9月のトップはやはり、立岩真也『私的所有論』(勁草書房)である。とりあえず
上っ面の紹介。知らない人は題名に騙されるかもしれない。普通なら「自己決定論」
と名付けられてもよさそうな本だ。実際、扱われているトピックは、いわゆる「生命
倫理学」の領域にかかわるものであるし、内容的にも、例えば森村進『財産権の理
論』(弘文堂)が試みているように、「私的所有」を根本概念とした社会理論を立て
るわけではなく、むしろその相対化が目指されている。だが、「自己決定論」ではな
く『私的所有論』とこの本が名付けらた理由も何となくはわかるのだ。まず、このよ
うな題名を付けることには、「決定」と「所有」は切り離せない問題であること、へ
の注意喚起の効果がある。第二に、より重要なことは、著者は「私的所有」と同様に
「自己決定」をも相対化しようとしている、と言うことだ。
結論から言おう。例えば森村氏が試みているような、「私的所有」の根底に更に
「自己所有」(そして「自己決定」)を見出し、それを我々の現にある道徳の合理的
根拠と解釈し、更にそこから規範的社会構想を紡ぎだしていく試みがある。

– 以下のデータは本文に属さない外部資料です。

/-! ## The header (R535, R536) -/

/-- The interrupt bits that a page has (R535, R356): those of REGION are instance 0's. -/
def irqMask (t : PageType) (i : Nat) : Nat := if t = .region ∧ i ≠ 0 then 0 else 2 ^ (pageInfo t).irqBits - 1
/-- PAGE_IRQ_FORCE (R535). -/
def State.forceIrq (s : State) (t : PageType) (i v : Nat) : State :=
  if s.powered t i then s.wr (hdr t i 0x010) (BitVec.ofNat 32 (s.rdn (hdr t i 0x010) ||| (v &&& irqMask t i))) else s
/-- PAGE_CTL.unlock (R18, R536). -/
def State.unlockBy (s : State) (ini : Initiator) (t : PageType) (i : Nat) : State :=
  let active : Bool := match ini with | .keeper k _ => decide (s.tally.active = some k) | _ => false
  if active ∧ (s.jobState = 0 ∨ s.jobState = 1 ∨ s.jobState = 4) then s.unlockPage t i else s.errCount t i 2
/-- PAGE_CTL as written. A write with both lock and unlock set locks first and then unlocks, so that the lock ends 0 (R18; DESIGN CHOICE, log entry 91). -/
def State.pageCtl (s : State) (ini : Initiator) (t : PageType) (i v : Nat) : State :=
  let s1 := s.setFld (hdr t i 0x008) 3 1 (bits v 3 1)
  let s2 := if bitOf v 1 then s1.softResetPage t i else s1
  let s3 := if bitOf v 2 then s2.lockPage t i else s2
  if bitOf v 4 then s3.unlockBy ini t i else s3
/-- A header register as written. -/
def State.writeHeader (s : State) (ini : Initiator) (t : PageType) (i off v : Nat) : State :=
  match off with
  | 0x008 => s.pageCtl ini t i v
  | 0x010 => if s.powered t i then s.wr (hdr t i 0x010) (BitVec.ofNat 32 (s.rdn (hdr t i 0x010) &&& (all32 ^^^ (v &&& all32)))) else s
  | 0x014 => if s.powered t i then s.wr (hdr t i 0x014) (BitVec.ofNat 32 (v &&& irqMask t i)) else s
  | 0x018 => s.forceIrq t i v
  | _ => s

/-! ## Block registers -/

/-- A 64-bit register as written in one step (R13). -/
def State.write64 (s : State) (t : PageType) (i off v : Nat) : State :=
  match t, off with
  | .xe, 0x044 => s.setTableBase i (BitVec.ofNat 64 v)
  | .pager, 0x060 => s.poolPush i v
  | .timebase, 0x054 => s.armSec (BitVec.ofNat 64 v)
  | _, _ =>
    if t = .core ∧ 0x300 ≤ off ∧ off < 0x400 then s.writeG i (if off < 0x380 then .d else .p) (Fin.ofNat 16 ((off - 0x300) / 8)) (BitVec.ofNat 64 v)
    else (s.regStore t i (off + 4) (v / 2 ^ 32)).regStore t i off (v % 2 ^ 32)
/-- An initiator's place in spine arbitration order among register accesses (R235): the active Keeper, the standby Keepers in ascending index, fabric
management at M7 and at M15, I3C. -/
def State.spineRank (s : State) : Initiator → Nat
  | .keeper k _ => if s.tally.active = some k then 0 else 1 + k.val
  | .fabM7 => 4
  | .fabM15 => 5
  | .i3c => 6
  | _ => 7
/-- The writes of this cycle to a register that come after an initiator's in arbitration order, first to last. -/
def State.laterWrites (s : State) (ini : Initiator) (a : Nat) : List SpineWrite :=
  s.clock.wrote.filter (fun w => decide (w.at_ = s.now) && decide (w.addr = a) && decide (s.spineRank ini < w.rank))
/-- Keep a write among those of its cycle, in arbitration order. -/
def State.noteWrite (s : State) (ini : Initiator) (a v : Nat) : State :=
  let ws := s.clock.wrote.filter (fun w => decide (w.at_ = s.now))
  let n := s.spineRank ini
  { s with clock := { s.clock with wrote := ws.filter (fun w => decide (w.rank ≤ n)) ++ [⟨s.now, n, a, v⟩] ++ ws.filter (fun w => decide (n < w.rank)) } }
/-- A register written by an initiator: writes of one cycle are applied in arbitration order, so the value that stands is the lowest-ranked initiator's (R19, R235). -/
def State.storeRanked (s : State) (ini : Initiator) (t : PageType) (i off v : Nat) : State :=
  let a := keptAddr t i off
  ((s.laterWrites ini a).foldl (fun (u : State) w => u.regStore t i off w.data) (s.regStore t i off v)).noteWrite ini a v
/-- A 32-bit register as written. -/
def State.write32 (s : State) (ini : Initiator) (t : PageType) (i off v : Nat) : State :=
  match t, off with
  | .core, 0x044 => s.setBanks i (bits v 0 8) (bits v 8 8)
  | .core, 0x048 => s.ctxCmd i v
  | .xe, 0x04C => s.setTagLimit i (v % 4096)
  | .rows, 0x060 => s.setCaps i (bits v 0 8) (bits v 8 8)
  | .phoHome, 0x048 => s.groupCmd i v
  | .clkreg, 0x044 => s.setClkSrc i v
  | .xport, 0x05C => s.portCmd i v
  | .lsm, 0x060 => s.setLineSel i v
  | .lsm, 0x070 => s.restoreOuts i (BitVec.ofNat 4 v)
  | .pwr, 0x044 => s.stateCmdWord ini v
  | .pwr, 0x058 => s.setInhibit v
  | .cal, 0x048 => s.calCmd v
  | .timebase, 0x048 => s.setRefCtl v
  | .tally, 0x048 => s.setPromote v
  | .folio, 0x054 => s.folioCmd v
  | .folio, 0x058 => s.objCmd ini v
  | .folio, 0x05C => s.objData ini (BitVec.ofNat 32 v)
  | _, _ => s.storeRanked ini t i off v
/-- A register as written: a high half waits for its low half (R13, R544); with none waiting, the low half leaves the high half as it stands. -/
def State.writeReg (s : State) (ini : Initiator) (t : PageType) (i off v : Nat) : State :=
  let a := regAddr t i off
  if off < 0x040 then s.writeHeader ini t i off v
  else if highHalf t off then { s with highHeld := sput (dropPage ini a s.highHeld) (latchKey ini (a - 4)) (BitVec.ofNat 32 v) }
  else if lowHalf t off then
    let hi := match sfind s.highHeld (latchKey ini a) with | some w => w.toNat | none => s.look t i (off + 4)
    ({ s with highHeld := serase s.highHeld (latchKey ini a) }).write64 t i off (v + hi * 2 ^ 32)
  else s.write32 ini t i off v

/-- Whether a write to PAGE_CTL names a field that only a Keeper may write (R536). -/
def keeperField (off v : Nat) : Bool := decide (off = 0x008) && (bitOf v 1 || bitOf v 2 || bitOf v 4)
/-- Whether R536 decides who may write, and not the window: the Keepers' fields, and PAGE_CTL.ibi from I3C. -/
def ownRule (ini : Initiator) (off v : Nat) : Bool := decide (off = 0x008) && (decide (ini = .i3c) || keeperField off v)
/-- A write of a word to an address: its ERROR code, 0 where it is taken, and the state. -/
def State.writeAt (s : State) (ini : Initiator) (ep : Byte) (a v : Nat) : Nat × State :=
  let off := a % 4096
  if s.writeError ini ep a (ownRule ini off v) = 0 ∧ keeperField off v ∧ !isKeeper ini then (3, s.answer ini 3)
  else s.busWrite ini ep a (ownRule ini off v) (fun t i u => u.writeReg ini t i off v)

このよう
な立場への批判は従来、人間の生の共同性を強調する立場から行われていた。しかし
立岩氏はこの立場をとらない。個人には他からは不可侵である(べき)部分があるこ
とを、「自己所有」の概念によってではなく、(適当に言い換えれば)「他者の不可
侵性」(てとこか)の概念によって説明しようとする。
乱暴に言えば、所有権の直覚的な根拠は、「俺が作ったから俺のものだ、だから尊
重しろ」というよりは、「他人様のものにはうっかりさわらん方がいいよな、その人
にとっては何がどの程度大事かこっちにはわかんないもんな、だから俺のものも尊重
してくれ」といった感じなのである。これは意外と面白い捉え方であり、少なくとも
「自己所有」と同程度には我々の直観とも整合すると私は思う。問題はこの立場から
の体系的な社会理論構築がまだほとんどなされていないことである。立岩氏の本書が
その(少なくとも日本では、ひょっとしたら世界的にも)最初の挑戦と言えるのでは
ないか。
で、この本はかなり体系的に書かれているし、決して短くはない。それゆえ読むの
はくたびれるかもしれない。だが、いたずらにわかりにくいことを書いているわけで
はない。論旨を追うためには多少の忍耐力と時間がいるだけのことだ。あるいは、註
と文献リスト、本文中のクロス・リファレンスが充実しているので、生真面目に全部
を読む必要はとりあえずはない。むしろ座右に置いて、気になったらパラパラめくっ
たり、文献を探したり、という風に辞書代わりに使う、という手も考えられる。とに
かく、生命倫理、そして自己決定権の問題については、今後は本書が(日本語圏で
は)必須の基本文献となるであろうことは間違いない。
最後に、氏も書かれているとおり、リンクした立岩氏のページは本書と組み合わせ
て使われたし。註、文献の拡充を中心に、本書のフォローアップがそこでなされてい
る。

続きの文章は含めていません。